The final task in Phase 2 is delivery of a fully operational, architected data mart for the initial subject area, using an exact subset of the enterprise data warehousing architecture. Ideally, the development team delivers all of the functionality that was specified at the beginning of the 90-day timebox. However, the team is permitted to defer low priority functions in order to make the 90-day timebox. The team is self-managed and organizes its resources to deliver as much functionality as possible within the 90-day development window.
* PHASE 3 IMPLEMENTATION
The objective of Phase 3 is to build additional architected data marts. Additional data marts are built by the primary development team using common templates and components, such as conformed dimensions and facts, common transformation objects, data models, central meta data definitions, etc.
In the bottom-up methodology, a central data warehouse, an operational data store, and a persistent staging file are optional. Data marts are typically developed using a data warehousing backplane schema design, as described by Ralph Kimball in his book ‘The Data Warehouse Toolkit, Second Edition.’ There may be good technical reasons to incorporate a central data warehouse and an operational data store in the enterprise data warehousing architecture. However, in the bottom-up methodology, development of the central data warehouse and ODS are deferred until they are clearly required. A central data warehouse is often required and when detailed, atomic data from multiple data marts must be accessed to generate cross-business reports, and when there is a low percentage of conformed dimensions across the data marts.
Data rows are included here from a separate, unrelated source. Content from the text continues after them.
-- ==== Sys2Proof/Machine/Fetch.lean ====
section
/-! DEFINITION. Fetching the bytes of the next instruction (20:R507, R525, 21:R634, 70:R1322). -/

namespace Sys2Proof.Machine

open Sys2Proof

/-! ### What a fetch sees of a byte (20:R533; log 16) -/

/-- A byte, or one of some others by a free choice: where they do not differ there is no choice (92:D22, D23). -/
def chooseByte (now : Byte) : List Byte → State → Byte × State
  | [], s => (now, s)
  | b :: rest, s =>
    if b = now then chooseByte now rest s
    else
      let (other, s) := drawBit s
      if other then (b, s) else chooseByte now rest s

/-- The bytes that an instruction fetch may see in place of `now`: where the byte has been stored to since the last IMB, what it held
before and what it holds; and what a line of the Data Cache holds of it that has not been cleaned (20:R533, 92:D22). -/
def fetchAlternatives (s : State) (p : Place) (a : Nat) : List Byte :=
  let stale := s.stale.filter fun b => b.place = p && b.addr = a
  let uncleaned := (validLines s .data).filterMap fun l =>
    if l.tag.toNat = a / 32 * 32 ∧ levelTwoPlace s.bus l.ns l.tag = p ∧ l.dirtyAt (a % 32) then some (l.byteAt a) else none
  (if stale.isEmpty then [] else s.byteAt p a :: stale.map (·.old)) ++ uncleaned

/-- A byte of a place as an instruction fetch sees it, where the memory or the Instruction Cache gives `now` (20:R533). -/
def observeByte (s : State) (p : Place) (a : Nat) (now : Byte) : Byte × State := chooseByte now (fetchAlternatives s p a) s

/-- Bytes of a place, with what they hold, as an instruction fetch sees them. -/
def observeBytes (p : Place) : List (Nat × Byte) → State → List Byte × State
  | [], s => ([], s)
  | (a, now) :: rest, s =>
    let (b, s) := observeByte s p a now
    let (bs, s) := observeBytes p rest s
    (b :: bs, s)

/-! ### Fetching -/

/-- The address of the instruction at the pc: word aligned in ARM state, halfword aligned in Thumb state (20:R503, 10:R35). -/
def State.fetchAddress (s : State) : Word := alignFor s.thumb s.jazelle s.pc

/-- How many bytes an instruction has (10:R37). -/
def State.fetchSize (s : State) : Nat := if s.thumb then 2 else 4

/-- The request for the translation of a fetch, with these CP15 settings and this mode. -/
def fetchRequest (c : Cp15) (mode : BitVec 5) (s : State) : Request :=
  let ns := c.nonSecureIn mode
  let b := c.bank ns
  { mva := fcse b s.fetchAddress, ns := ns, privileged := mode != modeUsr, write := false, fetch := true, dma := false
    unaligned := false, asid := bits b.contextId 0 8 }

/-- The addresses of the instruction's bytes in its place, least significant first: in BE-32 a Thumb halfword is the other
one of its word (20:R507). -/
def fetchBytes (be32 thumb : Bool) (o : Nat) : List Nat :=
  if thumb then (let h := if be32 then o ^^^ 2 else o; [h, h + 1]) else [o, o + 1, o + 2, o + 3]

/-- Is the Instruction Cache looked up: on, for a cacheable fetch that no Instruction TCM serves? (22:R1423) -/
def icacheUsed (c : Cp15) (r : Request) (t : Translation) : Bool :=
  bit (c.control r.ns) 12 && t.place.isLevelTwo && t.attrs.cacheable

/-- What a fetch drives (23:R1484). -/
def fetchShape (r : Request) (t : Translation) : BusRequest := requestShape .instruction false .normal t.attrs t.ns r.privileged

/-- The linefill of the Instruction Cache for an address, from level two as the write buffer leaves it (22:R1433). -/
def fillInstruction (shape : BusRequest) (t : Translation) (be32 : Bool) (va : Word) (s : State) : State :=
  let (bytes, s) := readLevelTwo s t.place (lineBytes t.pa)
  fillLine s .instruction shape va t.pa t.ns be32 bytes

/-- The instruction prefetch of the line at `va`, by a free choice; whatever keeps the line from being fetched ends it (20:R525; log 16). -/
def prefetchLine (c : Cp15) (r : Request) (be32 : Bool) (va : Word) (s : State) : State :=
  let (wanted, s) := drawBit s
  if wanted then
    let r := { r with mva := fcse (c.bank r.ns) va }
    match translate c false r s with
    | .error _ => s
    | .ok (t, s) =>
      if icacheUsed c r t && linefillOn s .instruction t.ns && (findLine s .instruction va t.pa t.ns).isNone &&
          !heldElsewhere s .instruction va t.pa t.ns then
        fillInstruction (fetchShape r t) t be32 va s
      else s
  else s

/-- The two lines that may be prefetched ahead of the instruction: up to 64 bytes (20:R525). -/
def prefetchAhead (c : Cp15) (r : Request) (be32 : Bool) (s : State) : State :=
  prefetchLine c r be32 (s.fetchAddress + 64#32) (prefetchLine c r be32 (s.fetchAddress + 32#32) s)

/-- The bytes of the instruction, from the Instruction Cache, with a linefill, or past it, or the error of the bus; the page colouring
restriction broken is refused (22:R1423, 23:R1484). A byte that has been stored to since the last pipeline flush is the old or the
new one (20:R533). -/
def fetchAt (c : Cp15) (r : Request) (t : Translation) (s : State) : Result ((Except BusError (List Byte)) × State) :=
  let be32 := bit (c.control r.ns) 7
  let va := s.fetchAddress
  let addresses := fetchBytes be32 s.thumb t.offset
  let seen (l : List (Nat × Byte)) (s : State) : (Except BusError (List Byte)) × State :=
    let (bytes, s) := observeBytes t.place l s
    (.ok bytes, s)
  if icacheUsed c r t then
    match findLine s .instruction va t.pa t.ns with
    | some l => .ok (seen (addresses.map fun a => (a, l.byteAt a)) (prefetchAhead c r be32 s))
    | none =>
      if heldElsewhere s .instruction va t.pa t.ns then .error (.refuse .pageColouring)
      else
        let fills := linefillOn s .instruction t.ns
        let shape := fetchShape r t
        let rs := if fills then [linefillRequest shape t.offset] else [fetchRequestOf shape t.offset]
        let now := addresses.map fun a => (a, readData s.bus rs a (s.byteAt t.place a))
        let s' := if fills then prefetchAhead c r be32 (fillInstruction shape t be32 va s) else s
        match wantedError s.bus rs addresses with
        | some (_, e) => .ok (.error e, s')
        | none => .ok (seen now s')
  else
    let rs := if t.place.isLevelTwo then [fetchRequestOf (fetchShape r t) t.offset] else []
    match wantedError s.bus rs addresses with
    | some (_, e) => .ok (.error e, s)
    | none => .ok (seen (addresses.map fun a => (a, readData s.bus rs a (s.byteAt t.place a))) s)

/-- Fetching with these CP15 settings and this mode: the bytes, or the Prefetch Abort (60:R1217). -/
def fetchWith (c : Cp15) (mode : BitVec 5) (record : Bool) (s : State) : Result (List Byte × State) :=
  let r := fetchRequest c mode s
  match translate c record r s with
  | .error (.refuse x) => .error (.refuse x)
  | .error (.abort cause s') => .error (.taken (takePrefetchAbort cause r.mva s'))
  | .ok (t, s) => do
    refuseIf (conflictingAttrs c t) .attributesConflict
    match ← fetchAt c r t s with
    | (.ok bytes, s) => pure (bytes, s)
    | (.error e, s) =>
      let (slverr, s) := errorBit e s
      .error (.taken (takePrefetchAbort { code := 0b01000#5, domain := t.domain, external := true, slverr := slverr } r.mva s))

/-- Fetching the next instruction: with the settings of now, or, where that makes a difference to the bytes, with any mix of them and
those that were changed since the last pipeline flush (92:D43; log 17). -/
def fetch (s : State) : Result (List Byte × State) :=
  let now := fetchWith s.cp15 s.mode true s
  match s.oldFetch with
  | [] => now
  | _ :: _ =>
    if s.fetchSettings.all fun o => sameBytes (fetchWith o.cp15 o.mode false s) now then now
    else
      let (o, s) := drawFrom s.fetchSettings s.settings s
      fetchWith o.cp15 o.mode (o == s.settings) s
where
  /-- Have both fetches given the same bytes? -/
  sameBytes : Result (List Byte × State) → Result (List Byte × State) → Bool
    | .ok x, .ok y => x.1 == y.1
    | _, _ => false

end Sys2Proof.Machine
end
Maintenance and administration of the data warehousing application is an ongoing function. A secondary team may be used to enhance and maintain completed data marts. The primary team transfers transformation templates, data models, conformed dimensions, conformed facts, meta data, etc. to the secondary team to simplify the enhancement and administration of completed data marts.
My organization has used this methodology successfully for many clients and has a good deal of experience with it. However, successful implementation of the methodology depends on several critical success factors:
-a dedicated implementation team;
-consulting help from an experienced organization at the beginning of the project;
-backing of a business manager who is hungry for a solution to a painful business problem; and
-integration of all components of the architecture with central meta data.